I’ve noticed a tendency to think of this round of Ottawa Senators trades as the latest chapter in a coherent, linear narrative: Ottawa trades or allows to walk some of their best players because the owner doesn’t have the money to pay them. I have to disagree, somewhat, that this is only the latest in a constant theme. I offer, instead, that what’s happening right now is much worse. What’s happening right now is the final emptying out of the idea of the Ottawa Senators as a shared experience, a local narrative, and a hub around which Ottawans build community.
During the 2010-2011 season, which resulted in the Ottawa Senators finishing fourth last in the league, the feeling was that the time was right for a rebuild. The team had older veterans who might garner picks and prospects – Daniel Alfredsson, Jason Spezza, Mike Fisher, Chris Phillips, Alex Kovalev, Chris Neil, Milan Michalek, Sergei Gonchar, Chris Kelly, and Zack Smith. In the end, only Fisher, Kovalev and Kelly would be traded for futures. Goaltender Brian Elliott would be traded for an older goaltender, Craig Anderson, who was extended. The team elected to keep several key veterans in the fold, either because no deals came along to their liking or out of fear of losing long-time Ottawa players.
In other words, the team was loyal to a fault and maintained a higher payroll thinking they might soon return to contention.
When Daniel Alfredsson walked to the Detroit Red Wings before the 2013-2014 season, it was viewed as an inability or unwillingness to pay a franchise player who’d taken team-friendly deals (and been screwed by salary rollbacks during CBA negotiations, to boot). But on the same day, GM Bryan Murray traded for Bobby Ryan, a younger, scoring winger (theoretically; this was before his hands turned to dust) who would soon require a big-money contract. The fans felt anxiety, at the time, that Ottawa would not pay up. Instead, the team signed Ryan to a massive seven-year, $50.75 million deal.

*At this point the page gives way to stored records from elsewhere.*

/-- A core's column passes accesses through: in minimal mode (R31), and in OFF, where it holds nothing (R306). -/
def State.noColumn (s : State) (core : Nat) : Bool := s.minimal || decide ((s.core core).powered = .off)
/-- A plain store into the column: the line is allocated without a fill, and the bytes written become dirty (R286, R314). A word
in error it touches gets a fresh code, and is counted when the store is narrower (R293). -/
def State.colStore (s : State) (core pa : Nat) (bs : List Byte) (uo : Bool) : State :=
  let line := pa / 128
  let off := pa % 128
  let s := s.colMakeRoom core line
  let c := (s.colLine core line).getD ⟨0, 0, uo, 0, 0⟩
  let hit := (List.range 16).filter (fun w => c.bad.getLsbD w && wordTouches w off bs.length)
  let narrow := hit.filter (fun w => decide (8 * w < off) || decide (off + bs.length < 8 * w + 8))
  let c := { c with bad := hit.foldl (fun b w => b &&& ~~~(BitVec.ofNat 16 (2 ^ w))) c.bad }
  let put := fun (c : ColLine) (i : Nat) =>
    let j := off + i
    let bit := BitVec.ofNat 128 (2 ^ j)
    { c with valid := c.valid ||| bit, dirty := c.dirty ||| bit, data := setByteAt c.data j (bs.getD i 0).toNat }
  let s := if narrow.isEmpty then s else s.count 5 (dieOfCore core) 2 narrow.length
  s.setCol core line ((List.range bs.length).foldl put c)

/-- A load miss fills the bytes the column does not hold (R286). -/
def State.colFill (s : State) (core line : Nat) (uo : Bool) : State :=
  let s := s.colMakeRoom core line
  let c := (s.colLine core line).getD ⟨0, 0, uo, 0, 0⟩
  let data := (List.range 128).foldl (fun d i =>
    if c.valid.getLsbD i then d else setByteAt d i (Mem.read s.mem.home (line * 128 + i)).toNat) c.data
  s.setCol core line { c with valid := BitVec.ofNat 128 (2 ^ 128 - 1), data := data }

/-- An uncorrectable error in a word of a column line (R291): it delivers zero until it is written. -/
def State.upsetCol (s : State) (core line word : Nat) : State :=
  match s.colLine core line with
  | some c =>
    if 16 ≤ word then s
    else s.setCol core line { c with data := (List.range 8).foldl (fun d i => setByteAt d (8 * word + i) 0) c.data
                                     bad := c.bad ||| BitVec.ofNat 16 (2 ^ word) }
  | none => s

/-- Whether the column holds every byte of [pa, pa + n). -/
def State.colHit (s : State) (core pa n : Nat) : Bool :=
  match s.colLine core (pa / 128) with
  | some c => (List.range n).all (fun i => c.valid.getLsbD (pa % 128 + i))
  | none => false
/-- The column's bytes. -/
def State.colBytes (s : State) (core pa n : Nat) : List Byte :=
  match s.colLine core (pa / 128) with
  | some c => (List.range n).map (fun i => BitVec.ofNat 8 (byteAt c.data (pa % 128 + i)))
  | none => (List.range n).map (fun _ => 0)
/-- Whether they meet an uncorrectable error. -/
def State.colBad (s : State) (core pa n : Nat) : Bool :=
  match s.colLine core (pa / 128) with
  | some c => c.badAt (pa % 128) n
  | none => false

/-! ### The cluster cache's copies, peers and the Repeater (R283, R298–R302) -/

/-- A line new to a full cluster cache first takes the place of another that holds no partials, or, where all hold them, the
oldest is recalled; which lines share a set is not stated (R283, R327). -/
def State.clusterMakeRoom (s : State) (c : Nat) : State :=
  let ls := (s.cluster c).lines
  if ls.length < 8192 then s
  else
    let may := ls.filter (fun r => !decide (r.2.state = .updateOnly))
    match may[s.choose (283100 + c) may.length]? with
    | some r => s.dropCopy c r.1
    | none =>
      match ls.foldl (fun (b : Option (Nat × CLine)) r =>
          match b with | none => some r | some o => if r.2.since < o.2.since then some r else b) none with
      | some r => s.recall r.1
      | none => s
/-- A copy enters a cluster cache. -/
def State.takeCopy (s : State) (c line : Nat) (x : CLine) : State :=
  let s := s.clusterMakeRoom c
  let k := s.cluster c
  s.setCluster c { k with lines := Tbl.set k.lines line x }
/-- A copy held owned elsewhere becomes read-only before another cluster reads the line (R283). -/
def State.shareLine (s : State) (line : Nat) : State :=
  (s.holders line).foldl (fun s c =>
    let k := s.cluster c
    s.setCluster c { k with lines := Tbl.upd k.lines line (fun l => if l.state = .owned then { l with state := .readOnly } else l) }) s
/-- A read-only copy enters a cluster cache, or a demand access uses the copy there is. -/
def State.installCopy (s : State) (c line : Nat) (pf : Bool) (peer : Option Nat) : State :=
  let k := s.cluster c
  match Tbl.get? k.lines line with
  | some l => if pf then s else s.setCluster c { k with lines := Tbl.set k.lines line { l with prefetched := false } }
  | none => (s.shareLine line).takeCopy c line ⟨.readOnly, [], peer, pf, s.ck⟩

/-- A demand access counts a hit or a miss of the cluster cache and the use of a prefetch (R305, R483). -/
def State.clusterLookup (s : State) (c line : Nat) : State :=
  match Tbl.get? (s.cluster c).lines line with
  | some l =>
    let s := s.count 2 c 0x30 1
    if l.prefetched then
      (s.count 2 c 1 1).installCopy c line false none
    else s
  | none => s.count 2 c 0x31 1

/-- The peer-prediction entry of a line (R298). -/
def peerIndex (line : Nat) : Nat := (line % 4096).xor (line / 4096 % 4096)
/-- The prediction a slice's response writes: the lowest other cluster that holds the line read-only (R298). -/
def State.learnPeer (s : State) (c line : Nat) : State :=
  match (s.holders line).filter (fun d => !decide (d = c) &&
      (match Tbl.get? (s.cluster d).lines line with | some l => decide (l.state = .readOnly) | none => false)) with
  | d :: _ => let k := s.cluster c
              s.setCluster c { k with peers := Tbl.set k.peers (peerIndex line) d }
  | [] => s

/-- The helper slices of a line: one in each other quadrant of the home's die, at the home's stop (R301). -/
def helperSlices (h : Nat) : List Nat :=
  ((List.range 4).filter (fun q => !decide (q = h / 4 % 4))).map (fun q => 16 * (h / 16) + 4 * q + h % 4)
/-- The helper a cluster's redirect entry names, if it gets one (R301). -/
def helperFor (h c : Nat) : Option Nat :=
  let q := c % 12 / 3
  if q = h / 4 % 4 then none else some (16 * (h / 16) + 4 * q + h % 4)

/-- A line no cluster holds but read-only. -/
def State.heldReadOnly (s : State) (line : Nat) : Bool :=
  (s.holders line).all (fun c =>
    match Tbl.get? (s.cluster c).lines line with | some l => decide (l.state = .readOnly) | none => true)

/-- Replicas of a line enter its helper slices, which evict lines for them (R19, R301). -/
def State.pushReplicas (s : State) (line : Nat) : State :=
  let h := s.home line
  let new := (helperSlices h).filter (fun p => !decide ((line, p) ∈ s.mem.replicas))
  let s := { s with mem := { s.mem with replicas := s.mem.replicas ++ new.map (fun p => (line, p)) } }
  (new.foldl (fun s p => s.sliceTrim p 0) s).count 3 h 0x10 3
/-- The number a slice keeps for the reader of a line: its cluster's, or 63 for one outside the clusters. -/
def readerOf (c : Option Nat) : Nat := c.getD 63
/-- A slice counts a read of a read-only line; at 64 reads from 4 clusters within 1,024 cache-die cycles the Repeater pushes
replicas and redirects (R301). The times are kept in ck; 1,024 cache-die cycles are 1,200 ck. -/
def State.repeaterCount (s : State) (c line : Nat) : State :=
  if !s.heldReadOnly line then s
  else
  let h := s.home line
  let k := s.slice h
  let recent := ((Tbl.getD k.reads line []).filter (fun r => decide (s.ck ≤ r / 64 + 1200)))
  let now := recent ++ [s.ck * 64 + c]
  let cs := ((now.map (fun r => r % 64)).eraseDups).filter (fun c => decide (c < 48))
  if 64 ≤ now.length ∧ 4 ≤ cs.length then
    let s := (s.setSlice h { k with reads := Tbl.del k.reads line }).pushReplicas line
    cs.foldl (fun s c =>
      match helperFor h c with
      | some p =>
        let k := s.cluster c
        s.setCluster c { k with redirects := (((line, p) :: k.redirects.filter (fun r => !decide (r.1 = line))).take 256) }
      | none => s) s
  else s.setSlice h { k with reads := Tbl.set k.reads line now }

/-! ### The answer to a read that misses the cluster cache (R282 steps 3 and 4) -/

/-- A slice answers a read of a line by a cluster, or by the host or a unit outside the clusters: its partials recalled, the
prediction written and the Repeater's window kept (R282, R298, R301). -/
def State.homeServe (s : State) (c : Option Nat) (line : Nat) : State :=
  let s := (s.needLoop c line).homeTouch line
  (match c with | some c => s.learnPeer c line | none => s).repeaterCount (readerOf c) line
/-- Bytes read at their homes, past every cache. -/
def State.homeReadBytes (s : State) (c : Option Nat) (pa n : Nat) : State × List Byte × Bool :=
  let lines := (List.range ((pa + n - 1) / 128 - pa / 128 + 1)).map (pa / 128 + ·)
  let s := lines.foldl (fun s l => s.homeServe c l) s
  (s, s.homeBytes pa n)

/-- The home answers a cluster: a good line enters the cluster cache (R282). -/
def State.homeAnswer (s : State) (c line : Nat) (pf : Bool) : State × Bool :=
  let s := s.homeServe (some c) line
  if s.poisoned line then (s, true) else (s.installCopy c line pf none, false)
/-- A redirected read: the entry becomes the one used last; the replica serves, or the helper passes the read on to the home
(R301, R302). -/
def State.redirectedRead (s : State) (c line helper : Nat) (pf : Bool) : State × Bool :=
  let k := s.cluster c
  let s := s.setCluster c { k with redirects := (line, helper) :: k.redirects.filter (fun r => !decide (r.1 = line)) }
  let s := s.count 2 c 0x41 1
  if (line, helper) ∈ s.mem.replicas then ((s.count 3 helper 0x11 1).installCopy c line pf none, false)
  else s.homeAnswer c line pf
/-- A probe of the predicted peer: it forwards its read-only line, or misses; the entry is then cleared and the home asked. A
forwardee forwards nothing, and a peer with eight of them misses. The saved hops counter's increment is not stated: a free value
(R299, R300). -/
def State.probePeer (s : State) (c line p : Nat) (pf : Bool) : State × Bool :=
  match Tbl.get? (s.cluster p).lines line with
  | some l =>
    if l.state = .readOnly ∧ l.fromPeer.isNone ∧ l.forwardees.length < 8 then
      let q := s.cluster p
      let s := s.setCluster p { q with lines := Tbl.set q.lines line { l with forwardees := l.forwardees ++ [c] } }
      (((s.installCopy c line pf (some p)).count 2 c 0x10 1).count 2 c 0x12 (s.choose 900600 64), false)
    else clearAndAsk s
  | none => clearAndAsk s
where
  clearAndAsk (s : State) : State × Bool :=
    let k := s.cluster c
    ((s.setCluster c { k with peers := Tbl.del k.peers (peerIndex line) }).count 2 c 0x11 1).homeAnswer c line pf
/-- The answer to a read of a line: for a plain load or a prefetch of an RC or UO line a redirect entry or a valid prediction is
used before the home; where both stand, the redirect (DESIGN CHOICE, log entry 107). The answer says whether the line was bad. -/
def State.serveLine (s : State) (c line : Nat) (plain pf : Bool) : State × Bool :=
  let k := s.cluster c
  if plain then
    match k.redirects.find? (fun r => decide (r.1 = line)) with
    | some r => s.redirectedRead c line r.2 pf
    | none =>
      match Tbl.get? k.peers (peerIndex line) with
      | some p => s.probePeer c line p pf
      | none => s.homeAnswer c line pf
  else s.homeAnswer c line pf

When Jason Spezza was dealt in 2014 it came in response to a request for a trade and with the veteran on an expiring deal. He was extended by Dallas, an extension that has not looked great for the Stars who now pay him north of $7 million to play select minutes.
Ottawa made decisions that would not turn out particularly well in some cases and would alienate long-time fans with affection for their homegrown talent, but at least these decision existed in the world of logic: if your team is not contending with your current roster, you sell off your older players for futures in the hope that a future iteration will contend. Ottawa might have turned off a few because of bad decisions, but they maintained the narrative on which hockey relies: the team, and as an extension, its community, are always building toward the future.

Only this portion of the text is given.